**Work required**
Here are some entries. Print them exactly as they are.

**Entries supplied**
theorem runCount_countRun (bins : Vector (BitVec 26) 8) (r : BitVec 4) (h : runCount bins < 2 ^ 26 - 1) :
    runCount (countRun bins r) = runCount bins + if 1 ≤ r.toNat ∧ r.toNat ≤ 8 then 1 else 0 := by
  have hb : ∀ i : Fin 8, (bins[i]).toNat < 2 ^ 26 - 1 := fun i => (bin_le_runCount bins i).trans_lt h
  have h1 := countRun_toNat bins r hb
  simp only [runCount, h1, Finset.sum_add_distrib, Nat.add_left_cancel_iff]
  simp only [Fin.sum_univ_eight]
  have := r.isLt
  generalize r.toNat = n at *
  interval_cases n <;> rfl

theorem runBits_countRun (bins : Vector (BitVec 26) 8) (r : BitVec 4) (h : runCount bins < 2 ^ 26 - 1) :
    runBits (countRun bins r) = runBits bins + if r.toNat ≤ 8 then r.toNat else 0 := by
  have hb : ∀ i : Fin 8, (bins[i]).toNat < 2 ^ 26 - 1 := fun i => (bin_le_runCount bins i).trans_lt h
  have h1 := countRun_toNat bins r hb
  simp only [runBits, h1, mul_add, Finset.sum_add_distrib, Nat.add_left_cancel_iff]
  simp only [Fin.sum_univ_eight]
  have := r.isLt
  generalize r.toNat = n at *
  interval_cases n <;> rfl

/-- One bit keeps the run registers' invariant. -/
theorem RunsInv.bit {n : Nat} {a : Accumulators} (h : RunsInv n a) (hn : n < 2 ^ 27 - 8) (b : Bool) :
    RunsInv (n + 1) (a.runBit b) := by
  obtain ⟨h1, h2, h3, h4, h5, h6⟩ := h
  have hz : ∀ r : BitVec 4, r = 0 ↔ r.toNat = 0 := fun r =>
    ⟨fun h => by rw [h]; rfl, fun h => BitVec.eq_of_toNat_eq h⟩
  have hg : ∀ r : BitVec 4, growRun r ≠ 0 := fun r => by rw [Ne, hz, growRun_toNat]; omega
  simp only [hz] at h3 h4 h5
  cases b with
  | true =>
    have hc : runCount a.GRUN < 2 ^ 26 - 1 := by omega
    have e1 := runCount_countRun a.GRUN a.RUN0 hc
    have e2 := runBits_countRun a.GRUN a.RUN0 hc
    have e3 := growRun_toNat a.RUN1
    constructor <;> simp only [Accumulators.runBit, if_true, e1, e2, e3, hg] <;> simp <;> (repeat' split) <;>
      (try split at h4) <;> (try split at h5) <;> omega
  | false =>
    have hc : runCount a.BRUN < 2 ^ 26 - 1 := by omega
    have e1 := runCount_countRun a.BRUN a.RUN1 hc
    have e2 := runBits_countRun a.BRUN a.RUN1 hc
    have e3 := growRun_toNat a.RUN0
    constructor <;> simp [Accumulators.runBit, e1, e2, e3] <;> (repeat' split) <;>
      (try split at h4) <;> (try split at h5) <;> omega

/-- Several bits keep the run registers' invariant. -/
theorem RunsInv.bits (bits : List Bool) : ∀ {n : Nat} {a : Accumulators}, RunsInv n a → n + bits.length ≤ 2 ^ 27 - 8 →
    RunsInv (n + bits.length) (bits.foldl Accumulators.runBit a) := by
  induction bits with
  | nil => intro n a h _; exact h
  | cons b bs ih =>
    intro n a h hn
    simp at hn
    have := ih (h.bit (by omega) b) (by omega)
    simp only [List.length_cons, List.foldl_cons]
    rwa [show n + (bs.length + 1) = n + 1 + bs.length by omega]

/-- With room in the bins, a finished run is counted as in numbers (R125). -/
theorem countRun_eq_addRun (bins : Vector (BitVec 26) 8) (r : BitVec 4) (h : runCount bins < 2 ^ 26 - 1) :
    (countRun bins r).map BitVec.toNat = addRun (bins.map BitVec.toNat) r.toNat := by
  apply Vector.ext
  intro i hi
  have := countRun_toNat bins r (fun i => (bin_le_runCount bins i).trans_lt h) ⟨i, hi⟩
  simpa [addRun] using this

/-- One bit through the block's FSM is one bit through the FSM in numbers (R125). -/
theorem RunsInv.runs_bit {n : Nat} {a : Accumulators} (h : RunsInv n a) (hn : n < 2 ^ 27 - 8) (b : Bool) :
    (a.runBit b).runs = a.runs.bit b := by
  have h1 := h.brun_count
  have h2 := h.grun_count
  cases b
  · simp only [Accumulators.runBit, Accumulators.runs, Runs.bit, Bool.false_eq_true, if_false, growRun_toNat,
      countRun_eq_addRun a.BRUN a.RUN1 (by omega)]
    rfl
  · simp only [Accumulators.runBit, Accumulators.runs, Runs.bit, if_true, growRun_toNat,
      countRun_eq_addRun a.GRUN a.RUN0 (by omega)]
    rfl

**Exercise response**
theorem runCount_countRun (bins : Vector (BitVec 26) 8) (r : BitVec 4) (h : runCount bins < 2 ^ 26 - 1) :
    runCount (countRun bins r) = runCount bins + if 1 ≤ r.toNat ∧ r.toNat ≤ 8 then 1 else 0 := by
  have hb : ∀ i : Fin 8, (bins[i]).toNat < 2 ^ 26 - 1 := fun i => (bin_le_runCount bins i).trans_lt h
  have h1 := countRun_toNat bins r hb
  simp only [runCount, h1, Finset.sum_add_distrib, Nat.add_left_cancel_iff]
  simp only [Fin.sum_univ_eight]
  have := r.isLt
  generalize r.toNat = n at *
  interval_cases n <;> rfl

theorem runBits_countRun (bins : Vector (BitVec 26) 8) (r : BitVec 4) (h : runCount bins < 2 ^ 26 - 1) :
    runBits (countRun bins r) = runBits bins + if r.toNat ≤ 8 then r.toNat else 0 := by
  have hb : ∀ i : Fin 8, (bins[i]).toNat < 2 ^ 26 - 1 := fun i => (bin_le_runCount bins i).trans_lt h
  have h1 := countRun_toNat bins r hb
  simp only [runBits, h1, mul_add, Finset.sum_add_distrib, Nat.add_left_cancel_iff]
  simp only [Fin.sum_univ_eight]
  have := r.isLt
  generalize r.toNat = n at *
  interval_cases n <;> rfl

/-- One bit keeps the run registers' invariant. -/
theorem RunsInv.bit {n : Nat} {a : Accumulators} (h : RunsInv n a) (hn : n < 2 ^ 27 - 8) (b : Bool) :
    RunsInv (n + 1) (a.runBit b) := by
  obtain ⟨h1, h2, h3, h4, h5, h6⟩ := h
  have hz : ∀ r : BitVec 4, r = 0 ↔ r.toNat = 0 := fun r =>
    ⟨fun h => by rw [h]; rfl, fun h => BitVec.eq_of_toNat_eq h⟩
  have hg : ∀ r : BitVec 4, growRun r ≠ 0 := fun r => by rw [Ne, hz, growRun_toNat]; omega
  simp only [hz] at h3 h4 h5
  cases b with
  | true =>
    have hc : runCount a.GRUN < 2 ^ 26 - 1 := by omega
    have e1 := runCount_countRun a.GRUN a.RUN0 hc
    have e2 := runBits_countRun a.GRUN a.RUN0 hc
    have e3 := growRun_toNat a.RUN1
    constructor <;> simp only [Accumulators.runBit, if_true, e1, e2, e3, hg] <;> simp <;> (repeat' split) <;>
      (try split at h4) <;> (try split at h5) <;> omega
  | false =>
    have hc : runCount a.BRUN < 2 ^ 26 - 1 := by omega
    have e1 := runCount_countRun a.BRUN a.RUN1 hc
    have e2 := runBits_countRun a.BRUN a.RUN1 hc
    have e3 := growRun_toNat a.RUN0
    constructor <;> simp [Accumulators.runBit, e1, e2, e3] <;> (repeat' split) <;>
      (try split at h4) <;> (try split at h5) <;> omega

/-- Several bits keep the run registers' invariant. -/
theorem RunsInv.bits (bits : List Bool) : ∀ {n : Nat} {a : Accumulators}, RunsInv n a → n + bits.length ≤ 2 ^ 27 - 8 →
    RunsInv (n + bits.length) (bits.foldl Accumulators.runBit a) := by
  induction bits with
  | nil => intro n a h _; exact h
  | cons b bs ih =>
    intro n a h hn
    simp at hn
    have := ih (h.bit (by omega) b) (by omega)
    simp only [List.length_cons, List.foldl_cons]
    rwa [show n + (bs.length + 1) = n + 1 + bs.length by omega]

/-- With room in the bins, a finished run is counted as in numbers (R125). -/
theorem countRun_eq_addRun (bins : Vector (BitVec 26) 8) (r : BitVec 4) (h : runCount bins < 2 ^ 26 - 1) :
    (countRun bins r).map BitVec.toNat = addRun (bins.map BitVec.toNat) r.toNat := by
  apply Vector.ext
  intro i hi
  have := countRun_toNat bins r (fun i => (bin_le_runCount bins i).trans_lt h) ⟨i, hi⟩
  simpa [addRun] using this

/-- One bit through the block's FSM is one bit through the FSM in numbers (R125). -/
theorem RunsInv.runs_bit {n : Nat} {a : Accumulators} (h : RunsInv n a) (hn : n < 2 ^ 27 - 8) (b : Bool) :
    (a.runBit b).runs = a.runs.bit b := by
  have h1 := h.brun_count
  have h2 := h.grun_count
  cases b
  · simp only [Accumulators.runBit, Accumulators.runs, Runs.bit, Bool.false_eq_true, if_false, growRun_toNat,
      countRun_eq_addRun a.BRUN a.RUN1 (by omega)]
    rfl
  · simp only [Accumulators.runBit, Accumulators.runs, Runs.bit, if_true, growRun_toNat,
      countRun_eq_addRun a.GRUN a.RUN0 (by omega)]
    rfl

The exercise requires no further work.